▶ [WHAT YOU NEED TO DO] Lines with "snapSlice": copy each one from the listing below.

▶ [THE RECORDS]
/-- An encoder step consumes at least one byte, stays within the input, and emits at most twice what it consumes. -/
theorem encodeEmission_bounds {r : Run} (s : State) (h : r.rd < r.n) :
    1 ≤ (encodeEmission r s).2 ∧ r.rd + (encodeEmission r s).2 ≤ r.n ∧
      (encodeEmission r s).1.length ≤ 2 * (encodeEmission r s).2 := by
  have hL := litLen_bounds (S := snapByte r s) h
  have hr := runLen_bounds (S := snapByte r s) h
  unfold encodeEmission
  split_ifs with h₂
  · exact ⟨hr.1, hr.2.2, by simp; omega⟩
  · exact ⟨hL.1, hL.2.2, by simp; omega⟩

theorem encodeStep_eq {r : Run} {s : State} (h : r.rd < r.n) :
    encodeStep r s = .next (advance (encodeEmission r s).1 (encodeEmission r s).2 r s) := by
  unfold encodeStep encodeEmission
  rw [if_pos h]
  split_ifs <;> rfl

/-- All that a block step can do. The five cases: no operation runs; it completes; the encoder emits a block; the
decoder executes a block or raises MALFORMED_PAYLOAD; or, in a state no run reaches (`RD` past `N`), it faults. -/
theorem blockStep_cases (s : State) :
    (s.fsm = .idle ∧ blockStep s = .next s) ∨
    (∃ r, s.fsm = .running r ∧ r.rd = r.n ∧ blockStep s = .next (complete r s)) ∨
    (∃ r, s.fsm = .running r ∧ r.op = .enc ∧ r.rd < r.n ∧
      blockStep s = .next (advance (encodeEmission r s).1 (encodeEmission r s).2 r s)) ∨
    (∃ r, s.fsm = .running r ∧ r.op = .dec ∧ r.rd < r.n ∧
      ((r.n < r.rd + (decodeControl (fetchControl r s)).streamBytes ∧
          blockStep s = .next (raiseError .malformedPayload r s)) ∨
        (r.rd + (decodeControl (fetchControl r s)).streamBytes ≤ r.n ∧
          blockStep s = .next (advance
            (if controlIsRun (fetchControl r s) then
              List.replicate (controlLen (fetchControl r s)) (snapByte r s (r.rd + 1))
            else snapSlice r s (r.rd + 1) (controlLen (fetchControl r s)))
            (decodeControl (fetchControl r s)).streamBytes r s)))) ∨
    (∃ r, s.fsm = .running r ∧ r.n < r.rd ∧ blockStep s = .fault .blockStepNotEnabled) := by
  cases hf : s.fsm with
  | idle => exact .inl ⟨rfl, by simp [blockStep, hf]⟩
  | running r =>
    by_cases hn : r.rd = r.n
    · exact .inr (.inl ⟨r, rfl, hn, by simp [blockStep, hf, hn]⟩)
    · by_cases hlt : r.rd < r.n
      · cases ho : r.op with
        | enc =>
          refine .inr (.inr (.inl ⟨r, rfl, ho, hlt, ?_⟩))
          rw [← encodeStep_eq hlt]
          simp [blockStep, hf, hn, ho]
        | dec =>
          refine .inr (.inr (.inr (.inl ⟨r, rfl, ho, hlt, ?_⟩)))
          have e : blockStep s = exec (decodeControl (fetchControl r s)) s := by simp [blockStep, hf, hn, ho, decodeStep]
          rw [e, exec_decodeControl]
          rcases decodeBlock_cases (decodeControl (fetchControl r s)).streamBytes
            (fun r' => if controlIsRun (fetchControl r s) then
              List.replicate (controlLen (fetchControl r s)) (snapByte r' s (r'.rd + 1))
              else snapSlice r' s (r'.rd + 1) (controlLen (fetchControl r s))) s with h | ⟨q, hq, -, -, h⟩
          · exact absurd ⟨ho, hlt⟩ (h.1 r hf)
          · obtain rfl : r = q := by rw [hf] at hq; exact Fsm.running.inj hq
            exact h
      · refine .inr (.inr (.inr (.inr ⟨r, rfl, by omega, ?_⟩)))
        cases ho : r.op with
        | enc => simp [blockStep, hf, hn, ho, encodeStep, hlt]
        | dec =>
          have e : blockStep s = exec (decodeControl (fetchControl r s)) s := by simp [blockStep, hf, hn, ho, decodeStep]
          rw [e, exec_decodeControl]
          simp [decodeBlock, hf, hlt]

/-! ### The machine's step -/

/-- Whose turn it is. -/
theorem step_cases (s : State) :
    (nextAgent s = .block ∧ step s = blockStep (popTurn s)) ∨ (nextAgent s = .host ∧ step s = hostStep (popTurn s)) := by
  unfold step
  cases nextAgent s
  · exact .inr ⟨rfl, rfl⟩
  · exact .inl ⟨rfl, rfl⟩

/-- What a command write can do: violate while busy; while idle acknowledge, start, or reject with one of two codes. -/
theorem writeCmd_cases (w : Word) (s : State) :
    (∃ r, s.fsm = .running r ∧ writeCmd w s = .next (violate s)) ∨
    (s.fsm = .idle ∧
      (writeCmd w s = .next (clearStatus s) ∨
        (∃ op, s.inLen.toNat ≤ s.params.inCap ∧ writeCmd w s = .next (startOp op s)) ∨
        (∃ e, e ≠ .ok ∧ writeCmd w s = .next (rejectCommand e s)))) := by
  have key : ∃ f : State → State, writeCmd w s = acceptIdle f s ∧
      (f s = clearStatus s ∨ (∃ op, f s = startOrReject op s) ∨ f s = rejectCommand .illegalCmd s) := by
    unfold writeCmd decodeCmd
    split_ifs
    · exact ⟨_, rfl, .inr (.inr rfl)⟩
    · exact ⟨_, rfl, .inl rfl⟩
    · exact ⟨_, rfl, .inr (.inl ⟨_, rfl⟩)⟩
    · exact ⟨_, rfl, .inr (.inl ⟨_, rfl⟩)⟩
    · exact ⟨_, rfl, .inr (.inr rfl)⟩
  obtain ⟨f, hw, hf⟩ := key
  rcases acceptIdle_cases f s with ⟨r, hr, h⟩ | ⟨hi, h⟩
  · exact .inl ⟨r, hr, hw.trans h⟩
  · refine .inr ⟨hi, ?_⟩
    rw [hw, h]
    rcases hf with hf | ⟨op, hf⟩ | hf
    · exact .inl (by rw [hf])
    · rcases startOrReject_cases op s with ⟨-, h'⟩ | ⟨hl, h'⟩
      · exact .inr (.inr ⟨.lengthError, by decide, by rw [hf, h']⟩)
      · exact .inr (.inl ⟨op, hl, by rw [hf, h']⟩)
    · exact .inr (.inr ⟨.illegalCmd, by decide, by rw [hf]⟩)

/-- A value the host reads shows an idle block only when it is STATUS and the block is idle. -/
theorem showsIdle_regRead {offset : Nat} {s : State} (h : (Response.word offset (regRead offset s)).showsIdle = true) :
    s.fsm = .idle ∧ offset = 0x10 := by
  simp only [Response.showsIdle, Bool.and_eq_true, decide_eq_true_eq] at h
  obtain ⟨rfl, h⟩ := h
  have h' : (!(statusWord s).getLsbD 0) = true := h
  rw [statusWord_bit_zero] at h'
  exact ⟨isBusy_eq_false.mp (by simpa using h'), rfl⟩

▶ [RESPONSE TO THE TASK]
            else snapSlice r s (r.rd + 1) (controlLen (fetchControl r s)))
              else snapSlice r' s (r'.rd + 1) (controlLen (fetchControl r s))) s with h | ⟨q, hq, -, -, h⟩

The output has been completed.